*** Supplied records ***
-- ==== Sys2Proof/Machine/State.lean ====
section
/-! DEFINITION. The state of the package, its faults and refusals, and the state after reset. -/

namespace Sys2Proof.Machine

/-- Why a step stops with a fault. -/
inductive Fault where
  /-- Raised where a command shows software, firmware, a board or a peer device breaking a "must" for which the
  spec states no behaviour: R7 then guarantees none. The number is the rule whose obligation is broken. Safe: the
  model stops where the hardware may do anything. -/
  | notGuaranteed (rule : Nat)
  deriving DecidableEq, Repr

/-- Why a command has no meaning. -/
inductive Refusal where
  /-- Raised by no meaning: it stands in the arms of commands not modelled yet. Safe. -/
  | notModelled (mnemonic : String)
  deriving DecidableEq, Repr

/-- The whole package. Tables are sparse: a key that is not listed reads as the `reset` value of its type. Dies,
links and pipelines are keyed by die number; every other key is said at its field. -/
structure State where
  boot : Boot
  roles : Roles
  chain : Chain
  supply : Supply
  temps : Tbl DieTemp
  health : Tbl DieHealth
  links : Tbl Link
  /-- Functions, by master identity of class 0 (R13). -/
  funcs : Tbl Func
  /-- Outstanding and quarantined requests, by link × 32,768 + tag. -/
  tags : Tbl HostTag
  /-- Function mailboxes, by master identity; inter-agent mailboxes, by die × 256 + number. -/
  fnMbx : Tbl FnMailbox
  agentMbx : Tbl AgentMailbox
  cmdqs : Tbl Cmdq
  journal : Journal
  protect : Protect
  errors : Errors
  /-- DRAM sub-channels by die × 4 + number; SRAM banks by die × 32 + bank. -/
  dram : Tbl DramMark
  sram : Tbl SramBank
  ledgers : Tbl LedgerBook
  /-- Ports by 8 × die + first lane (R181). -/
  ports : Tbl Port
  portBlocks : Tbl PortBlock
  synce : Synce
  /-- The two program banks, the same on every die. -/
  banks : Tbl Bank
  pipes : Tbl Pipe
  /-- Packets in flight by number. -/
  flight : Tbl FlightPkt
  nextPkt : Nat
  tempo : Tempo
  tms : Tbl Tm
  /-- Channels of Dunyth links, by ((sending die × 3 + dimension) × 4 + channel) × 2 + (1 for the detour lane). -/
  fabric : Tbl Lane
  /-- Sending ends of Dunyth links, by die × 3 + dimension; the model's own count of messages sent. -/
  linkEnds : Tbl LinkEnd
  nextMsg : Nat
  timeModel : TimeModel
  pps : Pps
  times : Tbl DieTime
  ciphers : Tbl Cipher
  /-- Queue pairs by function × 256 + number; those that exist. -/
  queues : Tbl QueuePair
  /-- DMA channels by die × 64 + number. -/
  channels : Tbl DmaChannel
  nvmes : Tbl Nvme
  storages : Tbl Storage
  /-- PARTITION registers by die × 2 + tree that differ from what reset leaves (R480). -/
  partitions : Tbl Partition
  /-- Twin pairs by the identity of member A. -/
  twins : Tbl TwinPair
  /-- Pods by die × 6 + pod; threads by (die × 6 + pod) × 72 + thread; locks by (die × 6 + pod) × 64 + number;
  thread channels by (die × 6 + pod) × 256 + number. -/
  pods : Tbl Pod
  threads : Tbl Thread
  locks : Tbl Lock
  chans : Tbl Channel
  /-- Sequencers by die × 16 + number; contexts by die × 262,144 + number. -/
  seqs : Tbl Sequencer
  contexts : Tbl Context
  /-- SEQ counters by die × 4 + counter. -/
  seqCounters : Tbl Nat
  patch : PatchStore
  /-- Every addressed memory, region by region (`Machine/Mem.lean`). -/
  mem : List Host.Cell
  /-- The model's own: what has left the package, newest last. -/
  out : List Out
  /-- The model's own: how many free values have been drawn. -/
  freeCtr : Nat
  /-- Commands that wait, first in first out. -/
  pending : List Instr
  deriving DecidableEq, Repr

/-- The package right after a package reset, its supplies good and PKG_RESET_N asserted (log 2). -/
def State.reset : State :=
  { boot := Boot.reset, roles := Roles.reset, chain := Chain.reset, supply := Supply.reset, temps := [], health := [],
    links := [], funcs := resetFuncs, tags := [], fnMbx := [], agentMbx := [], cmdqs := [], journal := Journal.reset,
    protect := Protect.reset, errors := Errors.reset, dram := [], sram := [], ledgers := [], ports := [],
    portBlocks := [], synce := Synce.reset, banks := [], pipes := [], flight := [], nextPkt := 0,
    tempo := Tempo.reset, tms := [], fabric := [], linkEnds := [], nextMsg := 0, timeModel := TimeModel.reset, pps := Pps.reset, times := [],
    ciphers := [], queues := [], channels := [], nvmes := [], storages := [], partitions := [], twins := [],
    pods := [], threads := [], locks := [], chans := [], seqs := [], contexts := [], seqCounters := [],
    patch := PatchStore.reset, mem := [], out := [], freeCtr := 0, pending := [] }

end Sys2Proof.Machine
end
***
* _Aim of the exercise_
Go through the data above and copy all of it exactly.

* _Response_
-- ==== Sys2Proof/Machine/State.lean ====
section
/-! DEFINITION. The state of the package, its faults and refusals, and the state after reset. -/

namespace Sys2Proof.Machine

/-- Why a step stops with a fault. -/
inductive Fault where
  /-- Raised where a command shows software, firmware, a board or a peer device breaking a "must" for which the
  spec states no behaviour: R7 then guarantees none. The number is the rule whose obligation is broken. Safe: the
  model stops where the hardware may do anything. -/
  | notGuaranteed (rule : Nat)
  deriving DecidableEq, Repr

/-- Why a command has no meaning. -/
inductive Refusal where
  /-- Raised by no meaning: it stands in the arms of commands not modelled yet. Safe. -/
  | notModelled (mnemonic : String)
  deriving DecidableEq, Repr

/-- The whole package. Tables are sparse: a key that is not listed reads as the `reset` value of its type. Dies,
links and pipelines are keyed by die number; every other key is said at its field. -/
structure State where
  boot : Boot
  roles : Roles
  chain : Chain
  supply : Supply
  temps : Tbl DieTemp
  health : Tbl DieHealth
  links : Tbl Link
  /-- Functions, by master identity of class 0 (R13). -/
  funcs : Tbl Func
  /-- Outstanding and quarantined requests, by link × 32,768 + tag. -/
  tags : Tbl HostTag
  /-- Function mailboxes, by master identity; inter-agent mailboxes, by die × 256 + number. -/
  fnMbx : Tbl FnMailbox
  agentMbx : Tbl AgentMailbox
  cmdqs : Tbl Cmdq
  journal : Journal
  protect : Protect
  errors : Errors
  /-- DRAM sub-channels by die × 4 + number; SRAM banks by die × 32 + bank. -/
  dram : Tbl DramMark
  sram : Tbl SramBank
  ledgers : Tbl LedgerBook
  /-- Ports by 8 × die + first lane (R181). -/
  ports : Tbl Port
  portBlocks : Tbl PortBlock
  synce : Synce
  /-- The two program banks, the same on every die. -/
  banks : Tbl Bank
  pipes : Tbl Pipe
  /-- Packets in flight by number. -/
  flight : Tbl FlightPkt
  nextPkt : Nat
  tempo : Tempo
  tms : Tbl Tm
  /-- Channels of Dunyth links, by ((sending die × 3 + dimension) × 4 + channel) × 2 + (1 for the detour lane). -/
  fabric : Tbl Lane
  /-- Sending ends of Dunyth links, by die × 3 + dimension; the model's own count of messages sent. -/
  linkEnds : Tbl LinkEnd
  nextMsg : Nat
  timeModel : TimeModel
  pps : Pps
  times : Tbl DieTime
  ciphers : Tbl Cipher
  /-- Queue pairs by function × 256 + number; those that exist. -/
  queues : Tbl QueuePair
  /-- DMA channels by die × 64 + number. -/
  channels : Tbl DmaChannel
  nvmes : Tbl Nvme
  storages : Tbl Storage
  /-- PARTITION registers by die × 2 + tree that differ from what reset leaves (R480). -/
  partitions : Tbl Partition
  /-- Twin pairs by the identity of member A. -/
  twins : Tbl TwinPair
  /-- Pods by die × 6 + pod; threads by (die × 6 + pod) × 72 + thread; locks by (die × 6 + pod) × 64 + number;
  thread channels by (die × 6 + pod) × 256 + number. -/
  pods : Tbl Pod
  threads : Tbl Thread
  locks : Tbl Lock
  chans : Tbl Channel
  /-- Sequencers by die × 16 + number; contexts by die × 262,144 + number. -/
  seqs : Tbl Sequencer
  contexts : Tbl Context
  /-- SEQ counters by die × 4 + counter. -/
  seqCounters : Tbl Nat
  patch : PatchStore
  /-- Every addressed memory, region by region (`Machine/Mem.lean`). -/
  mem : List Host.Cell
  /-- The model's own: what has left the package, newest last. -/
  out : List Out
  /-- The model's own: how many free values have been drawn. -/
  freeCtr : Nat
  /-- Commands that wait, first in first out. -/
  pending : List Instr
  deriving DecidableEq, Repr

/-- The package right after a package reset, its supplies good and PKG_RESET_N asserted (log 2). -/
def State.reset : State :=
  { boot := Boot.reset, roles := Roles.reset, chain := Chain.reset, supply := Supply.reset, temps := [], health := [],
    links := [], funcs := resetFuncs, tags := [], fnMbx := [], agentMbx := [], cmdqs := [], journal := Journal.reset,
    protect := Protect.reset, errors := Errors.reset, dram := [], sram := [], ledgers := [], ports := [],
    portBlocks := [], synce := Synce.reset, banks := [], pipes := [], flight := [], nextPkt := 0,
    tempo := Tempo.reset, tms := [], fabric := [], linkEnds := [], nextMsg := 0, timeModel := TimeModel.reset, pps := Pps.reset, times := [],
    ciphers := [], queues := [], channels := [], nvmes := [], storages := [], partitions := [], twins := [],
    pods := [], threads := [], locks := [], chans := [], seqs := [], contexts := [], seqCounters := [],
    patch := PatchStore.reset, mem := [], out := [], freeCtr := 0, pending := [] }

end Sys2Proof.Machine
end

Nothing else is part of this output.